Re: Performance Issues with count()

From: Mark kirkwood <markir(at)slingshot(dot)co(dot)nz>
To: S Grannis <sjg(at)email(dot)com>
Cc: pgsql-general(at)postgresql(dot)org
Subject: Re: Performance Issues with count()
Date: 2002-04-26 08:39:36
Message-ID: 1019810377.1267.89.camel@spikey.slithery.org
Views: Raw Message | Whole Thread | Download mbox | Resend email
Thread:
Lists: pgsql-general

I wonder if using a summary table could help you here...

for example :

suppose you have a table - big_table(id,...,interesting_value)
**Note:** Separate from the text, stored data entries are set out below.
-- ==== Sys2Proof/Machine/Arbiter.lean ====
section
/-! DEFINITION. The egress arbiter of each link (file 10): bus-frame assembly, the choice of the next frame, credits, and what link loss does. -/

namespace Sys2Proof.Machine

/-- Whether a bus forms samples: ENABLED or DISABLING (file 01, Buses). -/
def Bus.inMix (b : Bus) : Bool := decide (b.state = .enabled ∨ b.state = .disabling)

/-- The buses in the mix whose egress link is `l`, ascending (R176). -/
def State.busList (s : State) (l : Link) : List Nat :=
  (List.range Config.buses).filter fun b => (s.bus b).inMix && decide ((s.bus b).link = some l)

/-- A complete assembly becomes a bus frame, with the sequence raised: due on an UP link, where it replaces one that still waits,
and discarded on a DOWN one. An empty list makes no frame (R176). -/
def Arbiter.complete (a : Arbiter) (up : Bool) (l : Link) (k : Nat) (asm : Assembly) : Arbiter :=
  if asm.buses = [] then { a with assembly := none }
  else
    { a with
      assembly := none
      busSequence := (a.busSequence + 1) % 65536
      due := if up then
          some { link := l, sequence := a.busSequence, t0 := asm.t0, k := k, buses := asm.buses, rows := asm.rows }
        else a.due }

/-- The samples of one instant handed to an assembly: one for each bus of its list. -/
def Assembly.take (asm : Assembly) (finished : List (Nat × Sample)) : Assembly :=
  { asm with rows := asm.rows ++ [asm.buses.map (cellGet 0 finished)] }

/-- Link `l`'s assembly at this instant: a new one at a multiple of K, with the bus list of the instant (R176). -/
def State.begunAssembly (s : State) (l : Link) : Option Assembly :=
  if s.houseTime.toNat % s.framing.get l = 0 then some { t0 := s.houseTime, buses := s.busList l, rows := [] }
  else (s.arb l).assembly

/-- The sixth stage for link `l` (R26, R176): the instant's samples join the assembly, and after K instants the frame is
complete. -/
def State.handLink (s : State) (l : Link) (finished : List (Nat × Sample)) : State :=
  match s.begunAssembly l with
  | none => s
  | some asm =>
    let asm' := asm.take finished
    if asm'.rows.length = s.framing.get l then
      s.setArb l ((s.arb l).complete (s.linkUp l) l (s.framing.get l) asm')
    else s.setArb l { s.arb l with assembly := some asm' }

/-! ### Choosing and forming a frame (R172, R173, R175, R178) -/

/-- A report frame formed on link `l`: the oldest reports, up to 8, leave the queue; one REPORT credit is taken and the
report-frame sequence rises. -/
def State.formReport (s : State) (l : Link) : State :=
  let a := s.arb l
  ({ s with reports := s.reports.drop Config.reportsPerFrame, reportSequence := (s.reportSequence + 1) % 65536 }).setArb l
    { a with
      reportCredit := a.reportCredit - 1
      sending := some (.report s.reportSequence (s.reports.take Config.reportsPerFrame)) }

/-- Whether link `l` may send a report frame. -/
def State.reportReady (s : State) (l : Link) : Bool :=
  decide (s.reportLink = l) && decide (1 ≤ (s.arb l).reportCredit) && !s.reports.isEmpty

/-- The arbiter of link `l` chooses: on an UP link whose egress is free, the first ready class of BUS, FLOW, REPORT, PASS. -/
def State.choose (s : State) (l : Link) : State :=
  let a := s.arb l
  if s.linkUp l && a.sending.isNone then
    match a.due with
    | some f => s.setArb l { a with due := none, sending := some (.bus f) }
    | none =>
      match a.flowQueue with
      | f :: q => s.setArb l { a with flowQueue := q, sending := some (.flow f) }
      | [] =>
        if s.reportReady l then s.formReport l
        else
          match a.passQueue with
          | p :: q =>
            if 1 ≤ a.passCredit then
              s.setArb l { a with passQueue := q, passCredit := a.passCredit - 1, sending := some (.pass p.frame) }
            else s
          | [] => s
  else s

/-- What ends every step: an idle egress starts the frame that the step has made ready (R175, log entry 5). -/
def State.settle (s : State) : State := (s.choose .l0).choose .l1

/-- The frame link `l` was sending has left, and its egress is free (R175). -/
def State.frameLeft (s : State) (l : Link) : State := s.setArb l { s.arb l with sending := none }

/-! ### Credits and link loss (R142, R174) -/

/-- A credit frame: class 1 PASS or 2 REPORT, mode 1 ADD or 2 SET. -/
def Arbiter.credit (a : Arbiter) (cls mode n : Nat) : Arbiter :=
  let f := fun c => if mode = 1 then min (c + n) 255 else n
  if cls = 1 then { a with passCredit := f a.passCredit } else { a with reportCredit := f a.reportCredit }

/-- The window that placed a pass-through frame counts its loss (R106). -/
def State.dropPass (s : State) (w : Nat) : State := s.setWindow w { s.window w with drops := inc32 (s.window w).drops }

/-- What a link going DOWN does to its egress (R142): credits 0, pass-through queue emptied and counted against the windows,
flow queue emptied, the frame being sent cut off; a due bus frame is discarded (R176, log entry 6). -/
def State.egressDown (s : State) (l : Link) : State :=
  let a := s.arb l
  a.passQueue.foldl (fun t p => t.dropPass p.window)
    (s.setArb l
      { a with passCredit := 0, reportCredit := 0, passQueue := [], flowQueue := [], due := none, sending := none })

/-- A forwarded frame handed to the pass-through queue of link `l` by window `w` (R105). -/
def State.forward (s : State) (l : Link) (w : Nat) (fr : SampleFrame) : State :=
  let a := s.arb l
  if s.linkUp l && decide (a.passQueue.length < Config.passCapacity) then
    s.setArb l { a with passQueue := a.passQueue ++ [{ window := w, frame := fr }] }
  else s.dropPass w

end Sys2Proof.Machine
end

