/-! ### Block operations (file 07) -/

/-- MOVE, FILL, SCAN and CLEAR HITS that pass their checks fill the context, hold the reply's place when acknowledged, and answer
nothing yet (R129 to R135, R139); while an operation exists each is refused with BUSY, and the operation is not touched (R130). The
other refusals in their order: an unknown table or mode or a count of 0; a range beyond the table; the operation's own checks; and on
the admission table a range whose first index is a continuation or whose last is a head. -/
def Obligations.BlockOperationsStartOrAreBusy : Prop :=
  (∀ (s : State) (t : TableId) (first count : Nat),
    s.splits t first count = true ↔
      t = .admission ∧ ((∃ w, s.entry .admission first = .continuation w) ∨
        ∃ r, s.entry .admission (first + count - 1) = .wideHead r)) ∧
  (∀ (i : Instr) (h : Hdr) (s : State), s.block = none → s.Ready i h →
    let refused := fun st => exec i s = .next (((s.handed h).refuse (askOf h i .block) st []).settle)
    let img := s.staging.get h.link
    (∀ n source dest count, i = .move h n source dest count →
      ((n ≠ 1 ∧ n ≠ 2) ∨ count = 0 → refused .badOperand) ∧
      ∀ t : TableId, n = t.num + 1 → 1 ≤ count →
        let fits := source + count ≤ s.tableSize t ∧ dest + count ≤ s.tableSize t
        (¬ fits → refused .badIndex) ∧ (fits → dest = source → refused .badOperand) ∧
        (fits → dest ≠ source → t = .admission → (dest + source) % 2 = 1 → refused .badAlignment) ∧
        (fits → dest ≠ source → s.splits t source count = true → refused .badAlignment)) ∧
    (∀ n first count, i = .fill h n first count →
      ((n ≠ 1 ∧ n ≠ 2) ∨ count = 0 → refused .badOperand) ∧
      ∀ t : TableId, n = t.num + 1 → 1 ≤ count →
        let fits := first + count ≤ s.tableSize t
        let suits := img.fits t = true ∧ (t = .route → img = .empty)
        (¬ fits → refused .badIndex) ∧ (fits → img.fits t = false → refused .wrongTable) ∧
        (fits → img.fits t = true → ¬ suits → refused .badOperand) ∧
        (fits → suits → img.isWide = true → first % 2 = 1 ∨ count % 2 = 1 → refused .badAlignment) ∧
        (fits → suits → s.splits t first count = true → refused .badAlignment)) ∧
    (∀ n first count sel mode, i = .scan h n first count sel mode →
      ((n ≠ 1 ∧ n ≠ 2) ∨ (mode ≠ 1 ∧ mode ≠ 2) ∨ count = 0 → refused .badOperand) ∧
      ∀ t : TableId, n = t.num + 1 → mode = 1 ∨ mode = 2 → 1 ≤ count →
        let fits := first + count ≤ s.tableSize t
        let listed := 1 ≤ sel ∧ sel < (match t with | .admission => 1024 | .route => 32) ∧ (img = .empty → sel = 1)
        let narrowOnly := ¬ (img.isNarrow = true ∧ (sel.testBit 5 = true ∨ sel.testBit 6 = true ∨ sel.testBit 7 = true))
        (¬ fits → refused .badIndex) ∧ (fits → ¬ listed → refused .badOperand) ∧
        (fits → listed → img.fits t = false → refused .wrongTable) ∧
        (fits → listed → img.fits t = true → ¬ narrowOnly → refused .badOperand) ∧
        (fits → listed → img.fits t = true → narrowOnly → s.splits t first count = true → refused .badAlignment)) ∧
    (∀ first count, i = .clearHits h first count →
      (count = 0 → refused .badOperand) ∧ (1 ≤ count → s.tableSize .admission < first + count → refused .badIndex) ∧
      (1 ≤ count → first + count ≤ s.tableSize .admission → s.splits .admission first count = true → refused .badAlignment))) ∧
  (∀ (h : Hdr) (t : TableId) (first count : Nat) (s : State),
    let n := t.num + 1
    let img := s.staging.get h.link
    let starts := fun (i : Instr) (b : Block) =>
      exec i s = .next ({ s.handed h with block := some b, heldPlace := h.acked }.settle)
    s.block = none → 1 ≤ count → first + count ≤ s.tableSize t → s.splits t first count = false →
    (∀ dest, s.Ready (.move h n first dest count) h → dest + count ≤ s.tableSize t → dest ≠ first →
      (t = .admission → (dest + first) % 2 = 0) →
      starts (.move h n first dest count)
        { kind := .move, table := t, first := first, count := count, offset := (dest : Int) - first,
          descending := decide (first < dest), image := .empty, selector := 0, mode := .untilEqual,
          next := if first < dest then first + count - 1 else first, remaining := count, origin := h.link, tag := h.tag,
          acked := h.acked, phase := .running }) ∧
    (s.Ready (.fill h n first count) h → img.fits t = true → (t = .route → img = .empty) →
      (img.isWide = true → first % 2 = 0 ∧ count % 2 = 0) →
      starts (.fill h n first count)
        { kind := .fill, table := t, first := first, count := count, offset := 0, descending := false, image := img,
          selector := 0, mode := .untilEqual, next := first, remaining := count, origin := h.link, tag := h.tag,
          acked := h.acked, phase := .running }) ∧
    (∀ sel mode m, s.Ready (.scan h n first count sel mode) h → scanMode? mode = some m → 1 ≤ sel →
      sel < 2 ^ scanFields t → (img = .empty → sel = 1) → img.fits t = true → (img.isNarrow = true → selectsWide sel = false) →
      starts (.scan h n first count sel mode)
        { kind := .scan, table := t, first := first, count := count, offset := 0, descending := false, image := img,
          selector := sel, mode := m, next := first, remaining := count, origin := h.link, tag := h.tag, acked := h.acked,
          phase := .running }) ∧
    (t = .admission → s.Ready (.clearHits h first count) h →
      starts (.clearHits h first count)
        { kind := .clearHits, table := .admission, first := first, count := count, offset := 0, descending := false,
          image := .empty, selector := 0, mode := .untilEqual, next := first, remaining := count, origin := h.link,
          tag := h.tag, acked := h.acked, phase := .running })) ∧
  ∀ (h : Hdr) (i : Instr) (s : State), s.block ≠ none → s.Ready i h →
    (∃ t x y n, i = .move h t x y n) ∨ (∃ t x n, i = .fill h t x n) ∨ (∃ t x n sel m, i = .scan h t x n sel m) ∨
      (∃ x n, i = .clearHits h x n) →
    exec i s = .next (((s.handed h).refuse (askOf h i .block) .busy []).settle)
and you want to provide counts of interesting_value quickly.

The plan is to create another table -
summ_table(interesting_value,...,its_count)

and keep it up to date with big_table via triggers.

Then any query of the form :

SELECT interesting_value, count(*)
FROM big_table
WHERE ...
GROUP BY interesting value;

can be answered by :

SELECT interesting_value,its_count
FROM summ_table
WHERE ...;

which is generally *much* faster.
(clearly a complete count is easy to answer quickly too...)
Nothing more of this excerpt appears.